Low-Rank KV Cache Compression (Palu / LoRC)
Low-rank compression targets the hidden dimension of KV tensors moderately than the sequence size or bit width. Palu is a post-training KV cache compression framework that reduces cache measurement by means of low-rank projection of key and worth weight matrices. It proposes a medium-grained, group-head low-rank decomposition that balances accuracy and reconstruction overhead, and makes use of an environment friendly rank search algorithm based mostly on Fisher data to mechanically assign bigger ranks to extra delicate weight matrices and smaller ranks to much less vital ones.
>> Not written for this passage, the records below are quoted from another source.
-- ==== Sys2Proof/Laws/State.lean ====
section
/-! SUPPORT. One lemma per field and named update of the state, so that no later proof unfolds a record update. -/

namespace Sys2Proof.Machine

variable (s : State) (r : Response) (b : Byte)

@[simp] theorem respond_raw : (s.respond r).raw = s.raw := rfl
@[simp] theorem respond_stable : (s.respond r).stable = s.stable := rfl
@[simp] theorem respond_prev : (s.respond r).prev = s.prev := rfl
@[simp] theorem respond_cnt : (s.respond r).cnt = s.cnt := rfl
@[simp] theorem respond_init : (s.respond r).init = s.init := rfl
@[simp] theorem respond_tx : (s.respond r).tx = s.tx := rfl
@[simp] theorem respond_txBefore : (s.respond r).txBefore = s.txBefore := rfl
@[simp] theorem respond_responses : (s.respond r).responses = s.responses ++ [r] := rfl
@[simp] theorem respond_inFlight : (s.respond r).inFlight = s.inFlight := rfl
@[simp] theorem respond_inputs : (s.respond r).inputs = s.inputs := rfl
@[simp] theorem respond_txCredit : (s.respond r).txCredit = s.txCredit := rfl
@[simp] theorem respond_cfg : (s.respond r).cfg = s.cfg := rfl

@[simp] theorem emit_raw : (s.emit b).raw = s.raw := rfl
@[simp] theorem emit_stable : (s.emit b).stable = s.stable := rfl
@[simp] theorem emit_prev : (s.emit b).prev = s.prev := rfl
@[simp] theorem emit_cnt : (s.emit b).cnt = s.cnt := rfl
@[simp] theorem emit_init : (s.emit b).init = s.init := rfl
@[simp] theorem emit_tx : (s.emit b).tx = s.tx ++ [b] := rfl
@[simp] theorem emit_txBefore : (s.emit b).txBefore = s.txBefore := rfl
@[simp] theorem emit_responses : (s.emit b).responses = s.responses := rfl
@[simp] theorem emit_inFlight : (s.emit b).inFlight = s.inFlight := rfl
@[simp] theorem emit_inputs : (s.emit b).inputs = s.inputs := rfl
@[simp] theorem emit_txCredit : (s.emit b).txCredit = s.txCredit := rfl
@[simp] theorem emit_cfg : (s.emit b).cfg = s.cfg := rfl

@[simp] theorem setInit_raw : s.setInit.raw = s.raw := rfl
@[simp] theorem setInit_stable : s.setInit.stable = s.stable := rfl
@[simp] theorem setInit_prev : s.setInit.prev = s.prev := rfl
@[simp] theorem setInit_cnt : s.setInit.cnt = s.cnt := rfl
@[simp] theorem setInit_init : s.setInit.init = true := rfl
@[simp] theorem setInit_tx : s.setInit.tx = s.tx := rfl
@[simp] theorem setInit_txBefore : s.setInit.txBefore = s.txBefore := rfl
@[simp] theorem setInit_responses : s.setInit.responses = s.responses := rfl
@[simp] theorem setInit_inFlight : s.setInit.inFlight = s.inFlight := rfl
@[simp] theorem setInit_inputs : s.setInit.inputs = s.inputs := rfl
@[simp] theorem setInit_txCredit : s.setInit.txCredit = s.txCredit := rfl
@[simp] theorem setInit_cfg : s.setInit.cfg = s.cfg := rfl

@[simp] theorem assertReset_raw : s.assertReset.raw = 0#64 := rfl
@[simp] theorem assertReset_stable : s.assertReset.stable = 0#64 := rfl
@[simp] theorem assertReset_prev : s.assertReset.prev = 0#64 := rfl
@[simp] theorem assertReset_cnt : s.assertReset.cnt = Vector.replicate 64 0 := rfl
@[simp] theorem assertReset_init : s.assertReset.init = false := rfl
@[simp] theorem assertReset_tx : s.assertReset.tx = [] := rfl
@[simp] theorem assertReset_txBefore : s.assertReset.txBefore = s.txBefore ++ s.tx := rfl
@[simp] theorem assertReset_responses : s.assertReset.responses = s.responses := rfl
@[simp] theorem assertReset_inFlight : s.assertReset.inFlight = none := rfl
@[simp] theorem assertReset_inputs : s.assertReset.inputs = s.inputs := rfl
@[simp] theorem assertReset_txCredit : s.assertReset.txCredit = s.txCredit := rfl
@[simp] theorem assertReset_cfg : s.assertReset.cfg = s.cfg := rfl

variable (i : Key)

@[simp] theorem respond_count : (s.respond r).count i = s.count i := rfl
@[simp] theorem emit_count : (s.emit b).count i = s.count i := rfl
@[simp] theorem setInit_count : s.setInit.count i = s.count i := rfl
@[simp] theorem assertReset_count : s.assertReset.count i = 0 := by
  simp [State.assertReset, State.reset, State.count]

end Sys2Proof.Machine
end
Associated strategies on this household embrace LoRC, SVDq, CSKV, and ReCalKV, all of which exploit the commentary that key and worth matrices throughout consideration heads exhibit important low-rank construction, notably for longer contexts. Low-rank strategies are orthogonal to each quantization and token eviction and might be stacked with both for compounded compression. This household stays comparatively underexplored in comparison with eviction-based strategies, making it an energetic space of analysis.
Key Takeaways:
- KV cache development is proportional to each sequence size and batch measurement, making compression important for high-throughput serving.
- Token eviction (H2O, StreamingLLM, SnapKV) is training-free and hardware-compatible however discards tokens completely; SnapKV selects clustered essential KV positions per head by way of pooled consideration scores, not flat cumulative scores.
- Quantization (KIVI, KVQuant, TurboQuant) reduces reminiscence with out eradicating tokens. KIVI achieves 2.6× mixed peak reminiscence discount (mannequin weights + KV cache) at 2-bit precision; TurboQuant achieves 6× reminiscence discount at 3-bit precision with no calibration, working close to the information-theoretic restrict.
- Low-rank strategies (Palu, LoRC, MLA) goal hidden dimension redundancy and stay underexplored relative to token eviction.
- Architectural options (GQA, MLA) have to be included at coaching time. In Llama 2, solely the 70B mannequin used GQA; Llama 3 prolonged it throughout all sizes. MLA achieves a 93.3% KV cache discount in DeepSeek-V2.
- The 2026 analysis frontier is shifting towards latent-space compaction (Attention Matching, 50× compaction) and reasoning-aware compression (TriAttention, 10.7× reminiscence discount on AIME25 at matched accuracy).
Additionally, be happy to observe us on Twitter and don’t overlook to hitch our 130k+ ML SubReddit and Subscribe to our Newsletter. Wait! are you on telegram? now you can join us on telegram as well.
Must companion with us for selling your GitHub Repo OR Hugging Face Web page OR Product Launch OR Webinar and so on.? Connect with us
Michal Sutter is an information science skilled with a Grasp of Science in Information Science from the College of Padova. With a stable basis in statistical evaluation, machine studying, and information engineering, Michal excels at reworking advanced datasets into actionable insights.